Cyp2j4 deletion causes WAT dysfunction and a shunt in the AA pathway. (A) PPARγ and C/EBPα Western blot analyses in WT and Cyp2j4^−/− WAT (STD vs. CAF) or aging (4-month vs.15-month old) conditions. (B) Schematic representation of AA and LA-derived eicosanoids. The Cyp450 pathway is shown in grey to illustrate the inhibition of Cyp2j4-derived EET production.

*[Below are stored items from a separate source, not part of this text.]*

/-- AND, OR, XOR, NOT, the shifts by n mod 32, SEXTB, SEXTH, CLZ, POPCNT, CTZ and BSWAP, R265 and R271: Z and N of the result, V
unchanged, C the last bit shifted out (unchanged for a count of 0 and outside the shifts; for ROR the result's bit 31); BSWAP
sets no flags. -/
def Obligations.LogicShiftsAndCounts : Prop :=
  ∀ (s : State) (c : Fin 18) (d : Decoded) (a b : Word) (n : Nat) (p q u v : Byte),
    let x := s.core c
    let fl (f : BitVec 4) : BitVec 4 := if d.nf then x.flags else f
    let gives (m : Nat) (r : Word) (cy : Bool) : Core := x.pushed d m [r] (fl (flagsOf (flagV x.flags) cy r))
    let two (o : Nat) : Prop := Ready s c d (.zero o) [b, a] 1
    let one (o : Op) : Prop := Ready s c d o [a] 1
    let cf := flagC x.flags
    let sh := b.toNat % 32
    (two 0x18 → Runs s (.and c) c d (gives 2 (a &&& b) cf)) ∧
    (two 0x19 → Runs s (.or c) c d (gives 2 (a ||| b) cf)) ∧
    (two 0x1A → Runs s (.xor c) c d (gives 2 (a ^^^ b) cf)) ∧
    (one (.zero 0x1B) → Runs s (.not c) c d (gives 1 (~~~a) cf)) ∧
    (two 0x1C → Runs s (.shl c) c d (gives 2 (Word.ofNat (a.toNat * 2 ^ sh))
      (if sh = 0 then cf else decide (a.toNat * 2 ^ sh / 2 ^ 32 % 2 = 1)))) ∧
    (two 0x1D → Runs s (.shr c) c d (gives 2 (Word.ofNat (a.toNat / 2 ^ sh))
      (if sh = 0 then cf else decide (a.toNat / 2 ^ (sh - 1) % 2 = 1)))) ∧
    (two 0x1E → Runs s (.sar c) c d (gives 2 (BitVec.ofInt 32 (a.toInt / 2 ^ sh))
      (if sh = 0 then cf else decide (a.toNat / 2 ^ (sh - 1) % 2 = 1)))) ∧
    (two 0x1F → Runs s (.ror c) c d (gives 2 (a >>> sh ||| a <<< (32 - sh))
      (if sh = 0 then cf else (a >>> sh ||| a <<< (32 - sh)).getLsbD 31))) ∧
    (one (.zero 0x26) → Runs s (.sextb c) c d (gives 1 ((a.setWidth 8).signExtend 32) cf)) ∧
    (one (.zero 0x27) → Runs s (.sexth c) c d (gives 1 ((a.setWidth 16).signExtend 32) cf)) ∧
    (one (.zero 0x28) → (n < 32 ∧ 2 ^ (31 - n) ≤ a.toNat ∧ a.toNat < 2 ^ (32 - n)) ∨ (n = 32 ∧ a = 0) →
      Runs s (.clz c) c d (gives 1 (Word.ofNat n) cf)) ∧
    (one (.page1 1) →
      Runs s (.popcnt c) c d (gives 1 (Word.ofNat ((List.range 32).filter (fun i => a.getLsbD i)).length) cf)) ∧
    (one (.page1 3) → (n < 32 ∧ a.toNat % 2 ^ (n + 1) = 2 ^ n) ∨ (n = 32 ∧ a = 0) →
      Runs s (.ctz c) c d (gives 1 (Word.ofNat n) cf)) ∧
    (Ready s c d (.page1 2) [p ++ q ++ u ++ v] 1 → Runs s (.bswap c) c d (x.pushed d 1 [v ++ u ++ q ++ p] x.flags))

/-- MUL and MULU put the 64-bit product behind those in flight; PRODUCT_LAND writes the oldest to PH and PL; MFPH and MFPL push
them, R271 and R272. -/
def Obligations.ProductsLandInIssueOrder : Prop :=
  ∀ (s : State) (c : Fin 18) (d : Decoded) (a b h l : Word) (r : List (Word × Word)),
    let x := s.core c
    let entered (p : BitVec 64) : Core :=
      ({ x with products := x.products ++ [(p.extractLsb' 32 32, p.extractLsb' 0 32)] } : Core).pushed d 2 [] x.flags
    (Ready s c d (.zero 0x2C) [b, a] 0 → Runs s (.mul c) c d (entered (a.signExtend 64 * b.signExtend 64))) ∧
    (Ready s c d (.zero 0x2D) [b, a] 0 → Runs s (.mulu c) c d (entered (a.setWidth 64 * b.setWidth 64))) ∧
    (x.products = (h, l) :: r → Turns s (.productLand c) c { x with ph := h, pl := l, products := r }) ∧
    (Ready s c d (.zero 0x2E) [] 1 → Runs s (.mfph c) c d (x.pushed d 0 [x.ph] x.flags)) ∧
    (Ready s c d (.zero 0x2F) [] 1 → Runs s (.mfpl c) c d (x.pushed d 0 [x.pl] x.flags))
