@[simp] theorem State.reg_setCore (a c : Nat) (x : Core) : (s.setCore c x).reg a = s.reg a := rfl

@[simp] theorem State.reg_store (a b : Nat) (l : List Byte) : (s.store b l).reg a = s.reg a := rfl

/-- A stored byte string keeps memory's canonical form. -/
theorem State.store_wf (a : Nat) (l : List Byte) (h : memWf s.mem = true) : memWf (s.store a l).mem = true :=
  memWf_writeBytes l a h

end Sys2Proof.Machine
end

All eicosanoids in green are up-regulated either in aging or CAF conditions in WAT from Cyp2j4^−/− rats. For the quantitative data, see Supplementary Figure A.6A. (C) Schematic illustration of the quantitative lipidomics, proteomics, and RNA-seq datasets obtained from different tissues. The protein and mRNA levels of enzymes responsible for the generation of the eicosanoids detected in (B) were investigated in SVF LC-MS/MS, bone marrow-derived macrophage (BMDM) LC-MS/MS and RNA-seq. (D) Ptges3 and Cbr1 protein levels in WT and Cyp2j4^−/− BMDMs by LC-MS/MS (n = 3 rats per group). (E) Ptgis protein levels in SVF by LC-MS/MS (n = 4 rats per group). (F) Schematic illustration of the AA COX pathway showing the enzymes that catalyze the synthesis of different prostaglandin species. (G) Graphical summary showing WAT homeostasis under aging and CAF in WT Cyp2j4^−/− rats. Error bars are s.e.m.